An explicit path (./out, /data/out, ~/out) is used verbatim instead.

export = leaves as one file (in-memory, modest sizes). Materializes the full result in memory, then writes a single flat file; returns the written Path. The format comes from the extension (.csv / .parquet / .pq / .fits / .fit) or an explicit format=. This is the right tool for target lists, proposal tables, and paper tables.

export holds the whole result in RAM

Unlike save (which streams), export gathers every row before writing the single file. That's fine for a selective query, but scaling the same pipeline up to a full-sky sample can OOM your laptop. For large outputs use save (streaming, partitioned HATS) and read it back with acid.open(...).

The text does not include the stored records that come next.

-- ==== Sys2Proof/Machine/Matrix.lean ====
section
/-! DEFINITION. Matrix instructions: their checks and issue, the matrix unit's queue, and what an operation does
(R249 to R270). -/

namespace Sys2Proof.Machine

/-! ### Lines and elements (R254) -/

/-- Bytes of a line of n elements. -/
def lineBytes (f : Fmt) (n : Nat) : Nat := n * fmtWidth f / 8

/-- A slot of an operation, from its record's first word. -/
def mxSlot (w : DWord) : Slot := (parseSlot (w, 0)).getD { fmt := .fp32 }

/-- Multiply-accumulates per cycle of a format (R250). -/
def formatRate : Fmt → Nat
  | .e2m1 | .i4 | .o4 => 1024
  | .e4m3 | .e5m2 | .e3m2 | .e2m3 | .i8 | .u8 => 512
  | _ => 256

def isIntFmt : Fmt → Bool
  | .i32 | .i8 | .u8 | .i4 | .o4 => true
  | _ => false

/-- R251: the accumulation type is I32. -/
def accumulatesInt (a b : Slot) : Bool :=
  isIntFmt a.fmt && isIntFmt b.fmt && a.ssrc == 0 && b.ssrc == 0 && a.ten.isNone && b.ten.isNone

/-- R251: a format that mma takes. -/
def mxFormat : Fmt → Bool
  | .fp32 | .i32 => false
  | _ => true

/-! ### Map and shape records (R253, R256, R261) -/

/-- The fields of a map record from its eight words. -/
def parseMap (ws : List Nat) : OpMap :=
  let w (i : Nat) : Nat := ws.getD i 0
  { kn := fld (w 0) 40 4, bws := fld (w 0) 37 1 == 1, aws := fld (w 0) 36 1 == 1, bt := fld (w 0) 35 1 == 1
    at_ := fld (w 0) 34 1 == 1, bstride := fld (w 0) 16 16, astride := fld (w 0) 0 16
    bscale := fld (w 1) 32 20, ascale := fld (w 1) 0 20, bbits := fld (w 2) 32 20, abits := fld (w 2) 0 20
    kstart := fld (w 3) 32 16, shape := fld (w 3) 0 20
    oext := (List.range 4).map fun i => fld (w 4) (16 * i) 16, ostart := fld (w 5) 0 32 }

/-- Bytes of a line of operand A, and of operand B, and the numbers of lines. -/
def aLine (m : OpMap) (f : Fmt) : Nat := lineBytes f (if m.at_ then 32 else 32 * m.kn)
def bLine (m : OpMap) (f : Fmt) : Nat := lineBytes f (if m.bt then 32 * m.kn else 32)
def aLines (m : OpMap) : Nat := if m.at_ then 32 * m.kn else 32
def bLines (m : OpMap) : Nat := if m.bt then 32 else 32 * m.kn
def aStep (m : OpMap) (f : Fmt) : Nat := if m.astride = 0 then aLine m f else m.astride
def bStep (m : OpMap) (f : Fmt) : Nat := if m.bstride = 0 then bLine m f else m.bstride

/-- R253, R256: reserved fields, fields that the instruction does not use, and its constraints. -/
def mapBad (kind : MxKind) (ws : List Nat) (a b : Slot) : Bool :=
  let w (i : Nat) : Nat := ws.getD i 0
  let m := parseMap ws
  let conv := kind == .mconv
  fld (w 0) 44 20 != 0 || fld (w 0) 38 2 != 0 || fld (w 0) 32 2 != 0
    || fld (w 1) 52 12 != 0 || fld (w 1) 20 12 != 0 || fld (w 2) 52 12 != 0 || fld (w 2) 20 12 != 0
    || fld (w 3) 48 16 != 0 || fld (w 3) 20 12 != 0 || fld (w 5) 32 32 != 0 || w 6 != 0 || w 7 != 0
    || m.kn == 0 || decide (8 < m.kn)
    || (a.ssrc != 1 && m.ascale != 0) || (b.ssrc != 1 && m.bscale != 0)
    || (kind != .mmaSp && w 2 != 0) || (kind == .mmaSp && (m.at_ || !m.bt))
    || (!conv && (w 3 != 0 || w 4 != 0 || w 5 != 0))
    || (conv && (m.at_ || m.aws || m.astride != 0 || m.ascale != 0))
    || (m.astride != 0 && decide (m.astride < aLine m a.fmt)) || (m.bstride != 0 && decide (m.bstride < bLine m b.fmt))

/-- The dimensions of a shape record as mconv reads it: extent, source stride, kernel, padding, dilation, stride. -/
def convDims (bs : List Byte) : List (Nat × Int × Nat × Nat × Nat × Nat) :=
  (List.range (fld (leVal (bs.take 8)) 0 3)).map fun d =>
    let f (o n : Nat) : Nat := leVal ((bs.drop (8 + 24 * d + o)).take n)
    (f 0 4, (BitVec.ofNat 64 (f 8 8)).toInt, f 7 1, f 6 1, f 5 1, f 4 1)

/-- R261: a breach of what mconv asks of the shape record. -/
def shapeBad (bs : List Byte) (m : OpMap) (a : Slot) : Bool :=
  let w0 := leVal (bs.take 8)
  let r := fld w0 0 3
  let dims := convDims bs
  let d0 := dims.getD 0 (0, 0, 0, 0, 0, 0)
  r == 0 || decide (5 < r) || 8 * 2 ^ fld w0 4 2 != fmtWidth a.fmt
    || d0.1 == 0 || d0.1 % 32 != 0 || d0.2.2 != (0, 0, 0, 0)
    || (dims.drop 1).any (fun (_, _, w, _, t, st) => w == 0 || t == 0 || st == 0)
    || (List.range 4).any (fun i => if i + 1 < r then m.oext.getD i 0 == 0 else m.oext.getD i 0 != 0)

/-! ### Checks at issue (R267) -/

/-- What a check gives: pass, a fault (class and cause, detail, address), or a park on a line. -/
inductive Chk
  | pass
  | fault (c : Cause) (detail addr : Nat)
  | park (line : Nat)

def Chk.isPark : Chk → Bool
  | .park _ => true
  | _ => false

def Chk.andThen : Chk → Chk → Chk
  | .pass, c => c
  | c, _ => c

/-- SCRATCH_RANGE, and SEG_READONLY for a destination, of a view range (R267 step 3). -/
def rangeChk (s : State) (g : Grove) (write : Bool) (a n : Nat) : Chk :=
  if viewHolds' s g a n then
    (if write && !viewWrites s g a n then .fault (2, 7) 0 a else .pass)
  else .fault (2, 5) 0 a
where
  viewHolds' (s : State) (g : Grove) (a n : Nat) : Bool :=
    n == 0 || decide (a + n ≤ 0x100000) && (List.range ((a + n - 1) / 128 - a / 128 + 1)).all fun i =>
      (viewMap s g (max a ((a / 128 + i) * 128))).isSome
  viewWrites (s : State) (g : Grove) (a n : Nat) : Bool :=
    n == 0 || (List.range ((a + n - 1) / 128 - a / 128 + 1)).all fun i =>
      match viewMap s g (max a ((a / 128 + i) * 128)) with
      | some (_, d) => !d
      | none => false

/-- The first absent line of a view range, on a core. -/
def absentLine (s : State) (g : Grove) (a n : Nat) : Option Nat :=
  if n = 0 then none
  else (List.range ((a + n - 1) / 128 - a / 128 + 1)).findSome? fun i =>
    match viewMap s g (max a ((a / 128 + i) * 128)) with
    | some (p, _) => if linePresent s g.core p then none else some (p / 128)
    | none => none

/-- R267 step 2 for one record: misalignment, SCRATCH_RANGE, absent lines. -/
def recordChk (s : State) (g : Grove) (a n align : Nat) : Chk :=
  if a % align ≠ 0 then .fault (0x0c, 0) 0 a
  else match rangeChk s g false a n with
    | .pass => (match absentLine s g a n with
      | some l => .park l
      | none => .pass)
    | c => c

save("out.csv") is a deliberate error (it points you at export); pass a trailing slash — save("out.csv/") — only if you genuinely want a HATS directory named out.csv. export never writes HATS — use save for that.

Writing to disk

A Result is already-materialized data — it has left the partitioned system — so its only file output is export, a single flat file:

r.export("out.parquet")    # -> single Parquet file
r.export("out.csv")        # -> single CSV
r.export("out.fits")       # -> single FITS binary table

export(path) infers the format from the extension (.parquet / .pq → parquet, .csv → csv, .fits / .fit → fits); pass format= explicitly to override. A missing or unrecognized extension raises ValidationErrorexport never writes HATS.

HATS output stays in the system — write it from a Catalog

There is no Result.save. A partitioned HATS catalog is written by the lazy, still-in-the-system handle, which streams it correctly (any size) and keeps its _healpix_29 spatial index: use Catalog.save(path, name="...") for the registered EDA pattern, or acid.sql.query(query, output="dir/") / acid query --output dir/ for the SQL surface. See Catalogs and the registry.

Quick sanity checks

You want Call
Row count r.num_rows or len(r)
Column names r.column_names
Schema (with types) r.schema
A single column (no copy) r.column("ra")
First 10 rows printed r.head(10).show()
First 10 rows as DataFrame r.head(10).to_pandas()